(DATA EXTRACT)

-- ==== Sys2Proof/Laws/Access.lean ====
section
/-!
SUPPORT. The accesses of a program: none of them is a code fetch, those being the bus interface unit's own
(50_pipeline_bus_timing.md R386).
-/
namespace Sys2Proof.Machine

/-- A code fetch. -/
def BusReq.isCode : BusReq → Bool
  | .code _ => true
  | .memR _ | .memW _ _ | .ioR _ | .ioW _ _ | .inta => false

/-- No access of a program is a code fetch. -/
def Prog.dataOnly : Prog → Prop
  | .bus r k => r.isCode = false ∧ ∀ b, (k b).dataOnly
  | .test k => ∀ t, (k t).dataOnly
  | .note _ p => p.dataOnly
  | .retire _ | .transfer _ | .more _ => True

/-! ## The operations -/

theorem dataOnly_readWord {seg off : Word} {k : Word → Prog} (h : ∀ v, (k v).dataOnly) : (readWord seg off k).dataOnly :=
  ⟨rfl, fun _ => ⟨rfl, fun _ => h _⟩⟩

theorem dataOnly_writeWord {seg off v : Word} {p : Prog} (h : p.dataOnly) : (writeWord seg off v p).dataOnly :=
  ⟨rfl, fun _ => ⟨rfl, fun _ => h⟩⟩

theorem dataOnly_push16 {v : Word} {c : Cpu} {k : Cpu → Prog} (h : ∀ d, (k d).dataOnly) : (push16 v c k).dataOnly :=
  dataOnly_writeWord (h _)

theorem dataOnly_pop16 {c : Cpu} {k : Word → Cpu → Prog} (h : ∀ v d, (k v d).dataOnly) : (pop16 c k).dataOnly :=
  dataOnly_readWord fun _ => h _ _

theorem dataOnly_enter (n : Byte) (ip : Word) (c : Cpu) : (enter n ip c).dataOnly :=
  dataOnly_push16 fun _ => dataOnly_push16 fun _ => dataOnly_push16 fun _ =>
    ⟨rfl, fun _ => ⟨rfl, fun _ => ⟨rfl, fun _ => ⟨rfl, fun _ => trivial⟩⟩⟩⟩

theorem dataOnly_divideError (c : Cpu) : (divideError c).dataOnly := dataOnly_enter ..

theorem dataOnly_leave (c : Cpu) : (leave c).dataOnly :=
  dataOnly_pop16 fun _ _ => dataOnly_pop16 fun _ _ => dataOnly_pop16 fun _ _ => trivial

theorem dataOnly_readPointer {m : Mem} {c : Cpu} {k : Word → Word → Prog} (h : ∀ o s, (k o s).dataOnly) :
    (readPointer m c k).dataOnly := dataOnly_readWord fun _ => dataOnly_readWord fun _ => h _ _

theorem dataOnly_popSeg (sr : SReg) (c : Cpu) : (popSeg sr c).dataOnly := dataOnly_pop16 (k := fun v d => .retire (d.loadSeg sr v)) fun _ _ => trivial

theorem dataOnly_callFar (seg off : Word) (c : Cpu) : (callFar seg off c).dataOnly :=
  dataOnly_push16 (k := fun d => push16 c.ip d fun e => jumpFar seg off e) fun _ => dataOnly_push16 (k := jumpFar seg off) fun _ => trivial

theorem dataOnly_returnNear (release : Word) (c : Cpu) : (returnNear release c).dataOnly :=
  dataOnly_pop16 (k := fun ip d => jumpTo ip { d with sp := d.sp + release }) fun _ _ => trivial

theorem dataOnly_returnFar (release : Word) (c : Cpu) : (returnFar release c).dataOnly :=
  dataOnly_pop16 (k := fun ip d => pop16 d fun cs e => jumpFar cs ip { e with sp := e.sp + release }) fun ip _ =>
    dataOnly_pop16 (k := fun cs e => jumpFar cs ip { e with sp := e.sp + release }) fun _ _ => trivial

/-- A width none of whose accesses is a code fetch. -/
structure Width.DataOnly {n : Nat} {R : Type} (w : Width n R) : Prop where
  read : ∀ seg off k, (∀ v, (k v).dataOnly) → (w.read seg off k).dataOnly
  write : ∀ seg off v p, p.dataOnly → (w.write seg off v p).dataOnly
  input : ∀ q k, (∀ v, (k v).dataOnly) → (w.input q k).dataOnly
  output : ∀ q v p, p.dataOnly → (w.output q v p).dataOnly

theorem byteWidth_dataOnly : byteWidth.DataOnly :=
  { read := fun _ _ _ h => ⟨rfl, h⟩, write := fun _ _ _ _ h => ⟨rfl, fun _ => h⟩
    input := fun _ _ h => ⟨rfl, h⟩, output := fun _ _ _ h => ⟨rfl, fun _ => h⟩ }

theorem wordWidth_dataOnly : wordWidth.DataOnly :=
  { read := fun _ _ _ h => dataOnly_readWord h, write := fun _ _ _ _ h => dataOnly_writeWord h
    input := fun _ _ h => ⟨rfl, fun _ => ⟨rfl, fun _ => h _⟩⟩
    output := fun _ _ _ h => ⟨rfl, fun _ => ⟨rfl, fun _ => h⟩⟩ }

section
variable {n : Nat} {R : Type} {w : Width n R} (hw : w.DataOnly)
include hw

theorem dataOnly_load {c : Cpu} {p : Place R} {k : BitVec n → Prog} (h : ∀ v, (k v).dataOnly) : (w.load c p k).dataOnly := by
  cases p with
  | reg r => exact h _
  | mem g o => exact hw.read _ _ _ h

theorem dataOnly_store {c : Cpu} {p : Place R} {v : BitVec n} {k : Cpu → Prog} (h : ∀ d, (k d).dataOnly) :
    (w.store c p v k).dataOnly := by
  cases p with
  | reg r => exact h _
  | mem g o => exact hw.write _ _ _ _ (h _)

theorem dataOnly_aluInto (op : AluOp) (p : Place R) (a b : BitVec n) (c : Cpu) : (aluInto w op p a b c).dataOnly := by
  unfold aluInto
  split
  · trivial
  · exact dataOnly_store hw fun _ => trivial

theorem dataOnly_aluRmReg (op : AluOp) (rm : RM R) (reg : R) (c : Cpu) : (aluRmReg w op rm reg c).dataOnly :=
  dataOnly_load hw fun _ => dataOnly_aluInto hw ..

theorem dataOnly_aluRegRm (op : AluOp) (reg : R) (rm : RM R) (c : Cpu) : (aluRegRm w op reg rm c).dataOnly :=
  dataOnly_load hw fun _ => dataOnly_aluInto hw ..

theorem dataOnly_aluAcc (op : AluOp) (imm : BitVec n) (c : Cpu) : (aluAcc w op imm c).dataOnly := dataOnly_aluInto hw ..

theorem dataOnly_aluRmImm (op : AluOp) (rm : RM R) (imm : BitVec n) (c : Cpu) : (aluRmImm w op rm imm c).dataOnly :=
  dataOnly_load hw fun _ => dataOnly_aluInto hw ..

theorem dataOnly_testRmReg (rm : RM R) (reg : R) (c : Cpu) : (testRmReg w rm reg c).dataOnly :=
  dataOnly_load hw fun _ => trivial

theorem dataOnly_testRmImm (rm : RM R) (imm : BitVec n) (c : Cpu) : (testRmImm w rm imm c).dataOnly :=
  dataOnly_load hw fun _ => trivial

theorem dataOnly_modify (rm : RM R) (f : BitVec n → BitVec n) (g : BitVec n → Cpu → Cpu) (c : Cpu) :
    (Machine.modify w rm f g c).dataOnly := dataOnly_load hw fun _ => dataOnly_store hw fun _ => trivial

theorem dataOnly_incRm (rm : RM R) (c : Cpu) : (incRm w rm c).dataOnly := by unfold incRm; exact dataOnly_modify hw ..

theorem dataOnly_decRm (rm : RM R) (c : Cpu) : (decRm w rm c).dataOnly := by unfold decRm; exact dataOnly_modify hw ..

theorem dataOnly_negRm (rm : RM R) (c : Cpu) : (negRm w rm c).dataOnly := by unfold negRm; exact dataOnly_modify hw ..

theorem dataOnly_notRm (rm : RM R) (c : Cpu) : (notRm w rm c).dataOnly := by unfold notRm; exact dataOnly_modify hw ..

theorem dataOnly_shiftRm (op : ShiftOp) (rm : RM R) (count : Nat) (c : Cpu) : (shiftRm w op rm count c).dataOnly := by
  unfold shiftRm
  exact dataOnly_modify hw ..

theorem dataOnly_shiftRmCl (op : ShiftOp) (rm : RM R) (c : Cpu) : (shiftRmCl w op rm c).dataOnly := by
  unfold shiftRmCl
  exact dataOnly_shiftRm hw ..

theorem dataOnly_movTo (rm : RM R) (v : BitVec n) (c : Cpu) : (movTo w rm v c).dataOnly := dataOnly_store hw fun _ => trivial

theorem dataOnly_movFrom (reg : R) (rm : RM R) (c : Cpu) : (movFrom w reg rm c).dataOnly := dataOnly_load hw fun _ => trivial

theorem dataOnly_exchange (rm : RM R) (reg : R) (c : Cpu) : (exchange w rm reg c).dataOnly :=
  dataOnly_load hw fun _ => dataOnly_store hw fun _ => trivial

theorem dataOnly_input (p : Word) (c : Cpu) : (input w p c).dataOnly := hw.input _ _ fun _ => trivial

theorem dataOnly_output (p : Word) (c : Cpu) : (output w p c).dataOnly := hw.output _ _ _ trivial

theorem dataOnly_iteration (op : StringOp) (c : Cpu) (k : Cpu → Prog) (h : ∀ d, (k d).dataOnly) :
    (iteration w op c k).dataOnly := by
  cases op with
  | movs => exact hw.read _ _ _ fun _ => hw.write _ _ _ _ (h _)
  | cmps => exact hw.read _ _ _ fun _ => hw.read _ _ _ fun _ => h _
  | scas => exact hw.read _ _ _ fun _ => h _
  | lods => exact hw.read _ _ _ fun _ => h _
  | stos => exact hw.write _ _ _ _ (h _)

(End DATA EXTRACT)

From the entries above, extract only the lines running from the one containing "p => p.dataOnly" through the one containing "theorem dataOnly_enter (n", inclusive.

- _TASK OUTPUT_
  | .note _ p => p.dataOnly
  | .retire _ | .transfer _ | .more _ => True

/-! ## The operations -/

theorem dataOnly_readWord {seg off : Word} {k : Word → Prog} (h : ∀ v, (k v).dataOnly) : (readWord seg off k).dataOnly :=
  ⟨rfl, fun _ => ⟨rfl, fun _ => h _⟩⟩

theorem dataOnly_writeWord {seg off v : Word} {p : Prog} (h : p.dataOnly) : (writeWord seg off v p).dataOnly :=
  ⟨rfl, fun _ => ⟨rfl, fun _ => h⟩⟩

theorem dataOnly_push16 {v : Word} {c : Cpu} {k : Cpu → Prog} (h : ∀ d, (k d).dataOnly) : (push16 v c k).dataOnly :=
  dataOnly_writeWord (h _)

theorem dataOnly_pop16 {c : Cpu} {k : Word → Cpu → Prog} (h : ∀ v d, (k v d).dataOnly) : (pop16 c k).dataOnly :=
  dataOnly_readWord fun _ => h _ _

theorem dataOnly_enter (n : Byte) (ip : Word) (c : Cpu) : (enter n ip c).dataOnly :=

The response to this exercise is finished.